- [Task statement] Give back exactly the lines that run from the beginning of the entries to the line containing "open Sys2Proof Sys2Proof.Machine", both included, and nothing else.

- [Material shown]
========================

-- ==== Sys2Proof/Laws/PerInstr.lean ====
section
/-!
SUPPORT. One fact of each constructor of `Instr`: the opcode and the unit that its encoding is written with are those
under which the decoder's tables name it again, and a row without a word has no encoding.
-/
namespace Sys2Proof.Laws

open Sys2Proof Sys2Proof.Machine

theorem four (w : BitVec 2) : w = 0#2 ∨ w = 1#2 ∨ w = 2#2 ∨ w = 3#2 := by revert w; decide

/-- The tables of the encoder and of the decoder agree on an instruction (R78, R85, R88, R116-R131). -/
def Spelled.Statement (i : Instr) : Prop :=
  match shortOf i with
  | some (true, du, ds, t) => trigOf du.toNat ds.toNat t = some i
  | some (false, du, ds, t) => i = .move du ds t ∨ (i = .sflagWrite t ∧ du = 0x18#5 ∧ ds = 3#6)
  | none =>
    match vxOf i with
    | some (opc, w) => vxInstr opc w = some i
    | none =>
      match mxOf i with
      | some (opc, w) => mxInstr opc w = some i
      | none =>
        match wzOf i with
        | some (opc, w) => wzInstr opc w = some i
        | none =>
          match panOf i with
          | some (opc, w) => panInstr opc w = some i
          | none => encode i = [] ∧ isWord i = false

========================

- [Result for this task]
-- ==== Sys2Proof/Laws/PerInstr.lean ====
section
/-!
SUPPORT. One fact of each constructor of `Instr`: the opcode and the unit that its encoding is written with are those
under which the decoder's tables name it again, and a row without a word has no encoding.
-/
namespace Sys2Proof.Laws

open Sys2Proof Sys2Proof.Machine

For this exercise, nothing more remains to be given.